Starbuck listed “Eight Primary Motivating Factors”:
- fears
- other self-regarding motives,
- altruistic motives,
- following out a moral ideal,
- remorse for and conviction of sin,
- response to teaching,
- example and imitation, and
- urging and social pressure.
“Recent studies reveal that people still become Christians mainly for these same reasons.
“What conclusions can be drawn from this information? First, the average age of conversion is quite young. Postadolescent persons do not seem to find Christianity as attractive as do persons in their teens. Indeed, for every year the non-Christian grows older than 25, the odds increase exponentially against his or her ever becoming a Christian.
“Second, the reasons people become Christians appear to have at least as much to do with sociological factors as with purely ‘religious’ factors (for example, conviction of sin).”

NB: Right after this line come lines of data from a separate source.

theorem Effect.inv {i : Instr} {s t : State} (h : Effect i s t) (hinv : s.Inv) (hrun : s.run = .running)
    (hfetch : s.pc.toNat + i.mnemonic.operandCount ≤ 255) : t.Inv where
  memory := h.keeps.mem hinv.memory
  flags := by
    rcases h.keeps.fl with hfl | hfl
    · rw [hfl]
      exact hinv.flags
    · exact hfl
  pcBound := h.pc_le hfetch
  errCode := by
    rw [h.err_eq]
    exact hinv.errCode
  errPc := by
    rw [h.err_eq]
    exact hinv.errPc
  errNone := by
    rw [h.err_eq]
    exact hinv.errNone
  running _ := by
    rw [h.err_eq]
    exact hinv.running hrun
  enabled := h.keeps.ie hinv.enabled

theorem cycle_inv {m : OpcodeMap} {s t : State} (hinv : s.Inv) (h : cycle m s = .next t) : t.Inv := by
  cases hrun : s.run with
  | halted =>
    rw [cycle_halted m hrun] at h
    cases h
    exact hinv
  | running =>
    rcases cycle_ends hrun h with ⟨c, hlo, hhi, rfl⟩ | ⟨i, hi, heff⟩
    · exact hinv.failed hlo hhi
    · exact heff.inv hinv hrun (fetchInstr_bound hi)

/-- Settles O4: an error entry or an effect keeps the invariant, and the machine's own step is the one under the default
map. -/
theorem stepKeepsInvariant : Obligations.StepKeepsInvariant :=
  ⟨fun _ _ _ => cycle_inv, fun _ _ => cycle_inv⟩

end Sys2Proof.Machine
end

section
/-!
PROOFS. The encoder and the decoder are inverse (rules R80 to R85): the round trip from an instruction, the round trip
from bytes, and what the first byte alone gives.
-/
namespace Sys2Proof

/-! ### From an instruction to its bytes and back -/

/-- The layout of every instruction, from its constructor's. -/
theorem layout (i : Instr) : Laws.Layout.Statement i :=
  match i with
  | .ldi dst imm => Laws.Layout.ldi dst imm
  | .add a b => Laws.Layout.add a b
  | .sub a b => Laws.Layout.sub a b
  | .mul a b => Laws.Layout.mul a b
  | .div a b => Laws.Layout.div a b
  | .mod a b => Laws.Layout.mod a b
  | .and a b => Laws.Layout.and a b
  | .or a b => Laws.Layout.or a b
  | .xor a b => Laws.Layout.xor a b
  | .inc r => Laws.Layout.inc r
  | .dec r => Laws.Layout.dec r
  | .not r => Laws.Layout.not r
  | .cmp a b => Laws.Layout.cmp a b
  | .jmp r => Laws.Layout.jmp r
  | .jeq r => Laws.Layout.jeq r
  | .jne r => Laws.Layout.jne r
  | .jgt r => Laws.Layout.jgt r
  | .jlt r => Laws.Layout.jlt r
  | .call r => Laws.Layout.call r
  | .ret => Laws.Layout.ret
  | .push r => Laws.Layout.push r
  | .pop r => Laws.Layout.pop r
  | .ld addr dst => Laws.Layout.ld addr dst
  | .st addr src => Laws.Layout.st addr src
  | .prn r => Laws.Layout.prn r
  | .pra r => Laws.Layout.pra r
  | .hlt => Laws.Layout.hlt
  | .nop => Laws.Layout.nop
  | .int r => Laws.Layout.int r
  | .iret => Laws.Layout.iret

/-- Settles O8: the map is injective, so the opcode gives the mnemonic back; the layout gives the operands back. -/
theorem decodeOfEncodeIsTheInstruction : Obligations.DecodeOfEncodeIsTheInstruction := by
  intro m hm i rest
  obtain ⟨opA, opB, hfetch, hinstr⟩ := layout i m rest
  have hdecode : decodeWith m (encodeWith m i ++ rest) = .ok (i.mnemonic.instr opA opB) :=
    decodeFrom_of rfl (decodeOpcode_complete hm i.mnemonic) hfetch
  rw [hdecode, hinstr]

/-! ### From bytes to an instruction and back -/

theorem listByte_ok_iff {bytes : List Byte} {k : Nat} {b : Byte} :
    listByte bytes k = .ok b ↔ bytes[k]? = some b := by
  cases h : bytes[k]? <;> simp [listByte, h]

/-- The operands fetched after an opcode are the bytes that follow it, as many as were asked for. -/
theorem take_of_fetchOperands {n : Nat} (hn : n ≤ 2) {op opA opB : Byte} {tail : List Byte}
    (h : fetchOperands n (listByte (op :: tail)) = .ok (opA, opB)) : tail.take n = [opA, opB].take n := by
  match n, tail with
  | 0, _ => rfl
  | 1, [] => nomatch h
  | 1, _ :: _ =>
    cases h
    rfl
  | 2, [] => nomatch h
  | 2, [_] => nomatch h
  | 2, _ :: _ :: _ =>
    cases h
    rfl
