-- ==== Sys2Proof/Word.lean ====
section
/-! DEFINITION. The plain data types of MKCODEC: bytes, bit strings, digests, wordlists (spec/00_scope.md R9 to R11). -/

namespace Sys2Proof

/-- A byte, a natural 0 to 255 (R11). -/
abbrev Byte := BitVec 8

/-- A byte string, position 0 first (R11). -/
abbrev Bytes := List Byte

/-- A BitString: symbols `'0'` (false) and `'1'` (true), position 0 first (R9). -/
abbrev BitString := List Bool

/-- An index into the Wordlist, a natural 0 to 2047 (R31). -/
abbrev Index := Fin 2048

/-- The 32 bytes of a SHA-256 digest, byte 0 first (R55). -/
abbrev Digest := Vector Byte 32

/-- The 32 bytes of one draw from the random source (R95). -/
abbrev Draw := Vector Byte 32

/-- The contents of the Wordlist ROM: entry `i` is a byte string (R31). -/
abbrev Wordlist := Vector Bytes 2048

end Sys2Proof
end

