-- ==== Sys2Proof/Config.lean ====
section
/-! DEFINITION. What the spec fixes as constants (R7), what it leaves to the environment (R8), and the model's free values. -/

namespace Sys2Proof.Config

/-- `HEX_MAX` at the spec's default (R8, R23); log entry 10. -/
def hexMax : Nat := 64

/-- `WORD_MAX` at the spec's default (R8, R31 W3); log entry 10. -/
def wordMax : Nat := 8

/-- `PHRASE_MAX` at the spec's default (R8, R24); log entry 10. -/
def phraseMax : Nat := 255

/-- `HEX_MIN`, the least number of hex characters of supplied entropy (R7). -/
def hexMin : Nat := 39

/-- `WORDS`, the number of words of a mnemonic (R7). -/
def words : Nat := 14

/-- The constraints a supplied Wordlist must meet (R31): W1 the entries are pairwise distinct, W2 each is non-empty and
free of the byte 0x20, W3 each has at most `WORD_MAX` bytes. -/
abbrev WordlistOk (wl : Wordlist) : Prop :=
  wl.toList.Nodup ∧ ∀ w ∈ wl.toList, w ≠ [] ∧ 0x20#8 ∉ w ∧ w.length ≤ wordMax

/-- Entry `i` of the spec's fixture Wordlist `TW` (95_test_vectors.md, A-TW): the byte `'w'` and the four decimal digits
of `i`. -/
def fixtureWord (i : Nat) : Bytes :=
  [0x77#8, BitVec.ofNat 8 (0x30 + i / 1000 % 10), BitVec.ofNat 8 (0x30 + i / 100 % 10),
    BitVec.ofNat 8 (0x30 + i / 10 % 10), BitVec.ofNat 8 (0x30 + i % 10)]

/-- The entries `i, i + 1, …` of the fixture, `n` of them. -/
def fixtureFrom : Nat → Nat → List Bytes
  | 0, _ => []
  | n + 1, i => fixtureWord i :: fixtureFrom n (i + 1)

/-- `fixtureFrom` gives as many entries as it is asked for. -/
theorem length_fixtureFrom (n i : Nat) : (fixtureFrom n i).length = n := by
  induction n generalizing i with
  | zero => rfl
  | succ n ih => simp [fixtureFrom, ih]

/-- The fixture Wordlist `TW` (95_test_vectors.md, A-TW). It is a test fixture and not the scheme's list; the model's
tests put it into `State.wl`. -/
def fixtureWordlist : Wordlist :=
  ⟨⟨fixtureFrom 2048 0⟩, by simpa using length_fixtureFrom 2048 0⟩

/-- The Wordlist the platform puts into the ROM, a parameter with no default (R8): a free value, log entry 2. -/
opaque suppliedWordlist : Wordlist

/-- What the ROM holds: the supplied list. The spec states its rules only for lists that meet W1 to W3 (R31, U5); in
the case that the supplied one does not, the fixture stands in, so that this is a free list among those that do; log entry 2. -/
def wordlist : Wordlist :=
  if WordlistOk suppliedWordlist then suppliedWordlist else fixtureWordlist

/-- The answer of the random source to its `k`-th draw that no test bench has chosen (R35, R95): a free value, log
entry 4. -/
opaque rngDraw : Nat → Draw

end Sys2Proof.Config
end

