-- ==== Sys2Proof/Machine/Phrase.lean ====
section
/-! DEFINITION. The commands `DECODE` and `VALIDATE` (spec/44_decode_validate.md R151, R152). -/

namespace Sys2Proof.Machine

/-- `DECODE` (R151). -/
def execDecode (s : State) : Host.Outcome State Fault Refusal :=
  .next (match decodeCore s.wl s.mni with
    | .ok full => s.commitDecode full
    | .error k => s.raise false k)

/-- `VALIDATE` (R152): the decoded value is dropped; a failure sets `MINV` and reports the specific kind (R188). -/
def execValidate (s : State) : Host.Outcome State Fault Refusal :=
  .next (match decodeCore s.wl s.mni with
    | .ok _ => s.commitValidate
    | .error k => s.raise true k)

end Sys2Proof.Machine
end

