-- ==== Sys2Proof/Tests/Slice0.lean ====
section
/-! SUPPORT. The model's own tests, with expected values from spec/95_test_vectors.md, and a witness for each statement's hypotheses. -/

namespace Sys2Proof.Tests

open Sys2Proof.Machine Sys2Proof.Config

/-! ### Helpers -/

/-- The reset state with the fixture Wordlist `TW` in the ROM (A-TW). -/
def base : State := { State.reset with wl := fixtureWordlist }

/-- The state an outcome holds, if it is a next state. -/
def stateOf : Host.Outcome State Fault Refusal → Option State
  | .next s => some s
  | .fault _ => none
  | .refused _ => none

/-- The phrase of an index list under `TW`. -/
def phrase (is : List Nat) : Bytes := joinWords (is.map fixtureWord)

/-- The phrase of T0: thirteen times index 0, then `k`. -/
def zerosThen (k : Nat) : Bytes := phrase (List.replicate 13 0 ++ [k])

/-- `n` characters `'0'`. -/
def zeros (n : Nat) : Bytes := List.replicate n 0x30#8

/-! ### Encoding: the words of R72, written out bit by bit, and the checks of well-formedness -/

theorem test_decode_nop : decodeByte 0b00000000#8 = .nop := by decide
theorem test_decode_encodeRng : decodeByte 0b00000001#8 = .encodeRng := by decide
theorem test_decode_encodeHex : decodeByte 0b00001001#8 = .encodeHex := by decide
theorem test_decode_decode : decodeByte 0b00000010#8 = .decode := by decide
theorem test_decode_validate : decodeByte 0b00000011#8 = .validate := by decide
theorem test_decode_clear : decodeByte 0b00000100#8 = .clear := by decide
theorem test_decode_reserved_rsv : decodeByte 0b00010001#8 = .reserved 0x11#8 := by decide
theorem test_decode_reserved_op : decodeByte 0b00000101#8 = .reserved 0x05#8 := by decide
theorem test_decode_reserved_p : decodeByte 0b00001010#8 = .reserved 0x0A#8 := by decide
theorem test_encode_encodeHex : encode .encodeHex = 0x09#8 := by decide
theorem test_table_word : decodeTableWord 8 0x09 = some .encodeHex := by decide
theorem test_wf_refuses_legal_bytes :
    ([0x00#8, 0x01#8, 0x02#8, 0x03#8, 0x04#8, 0x09#8].map fun c => (Instr.reserved c).wf) = List.replicate 6 false := by decide
theorem test_wf_accepts_reserved : (([0x10#8, 0x05#8, 0x08#8, 0xFF#8] : List Byte).map fun c => (Instr.reserved c).wf)
    = List.replicate 4 true := by decide
/-- R74 counts 250 reserved bytes. -/
theorem test_reserved_count : ((List.range 256).filter fun n => isReserved (BitVec.ofNat 8 n)).length = 250 := by decide +kernel

/-! ### SHA-256: the anchors of A-SHA -/

theorem test_sha_empty : (sha256 []).toList.take 4 = [0xe3#8, 0xb0#8, 0xc4#8, 0x42#8] := by decide +kernel
theorem test_sha_abc : (sha256 [0x61#8, 0x62#8, 0x63#8]).toList =
    [0xba, 0x78, 0x16, 0xbf, 0x8f, 0x01, 0xcf, 0xea, 0x41, 0x41, 0x40, 0xde, 0x5d, 0xae, 0x22, 0x23, 0xb0, 0x03, 0x61, 0xa3,
      0x96, 0x17, 0x7a, 0x9c, 0xb4, 0x10, 0xff, 0x61, 0xf2, 0x00, 0x15, 0xad] := by decide +kernel
theorem test_sha_149 : (sha256 (zeros 149)).toList.take 4 = [0xad#8, 0xfe#8, 0x06#8, 0x11#8] := by decide +kernel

The Adult Gospel: The average convert to Islam is 31 years old. Why does Christianity attract mostly teens? By Larry Poston (Christianity Todayʼs Website)
I think the implication in your post is that teenagers are emotionally volatile and inexperienced and don't have the knowledge to make an informed choice.
ReplyDeleteWhile I think there is some truth in that, I also think that teenagers are at a crossroads in their lives in which they are contemplating their future, their place in the world and the trajectory/path that they should be taking.
I don't think it has mean that teenagers are too stupid to make a choice that means something important to them and guides them toward a life that makes emotional sense to them.
Interesting. Those eight concerns might make a good guide for what issues to focus on in a future book aimed at deconversion.
ReplyDeleteBen
Terri and War on Error,
ReplyDeletePeople gravitate towards or away from beliefs for many reasons (perhaps a better description than "gravitate towards or away" is "become enchanted with or disenchanted with one's beliefs"). Humans are complex creatures.
Sometimes constant study and curiosity play a role. Other times an emotional spark moves one to study something more deeply, a spark due to feeling disappointed, vulnerable, mistreated or fearful, or even a spark due to physical attraction toward someone and a desire to know what they believe.
So far as statistics go, conversions from one end of a belief spectrum to the opposite are the rarest, while conversions to different variations within a particular belief system are far more common (see the book Amazing Conversions from the same publisher that produced Leaving the Fold).
It's also true that children raised in devout Evangelical Christian homes are highly likely to "make a profession of faith" in their teens and then remain Evangelicals the rest of their lives. So statistically speaking, though Evangelicals "say" that their religion is converting people "in their teens," a huge percentage of those kids were raised in pious Evangelical homes.
So once could argue that the "average age of conversion" is actually pre-teenage for most Evangelicals.
And that's probably par for kids raised by pious loving parents of whatever religious belief, not just Evangelicalism.
I don't get it. Is this article saying that if your conversation is through one of these eight motivating factors then that's proof that there is no God? One comment said that each one would give one good tools for de-converting? I don't get it.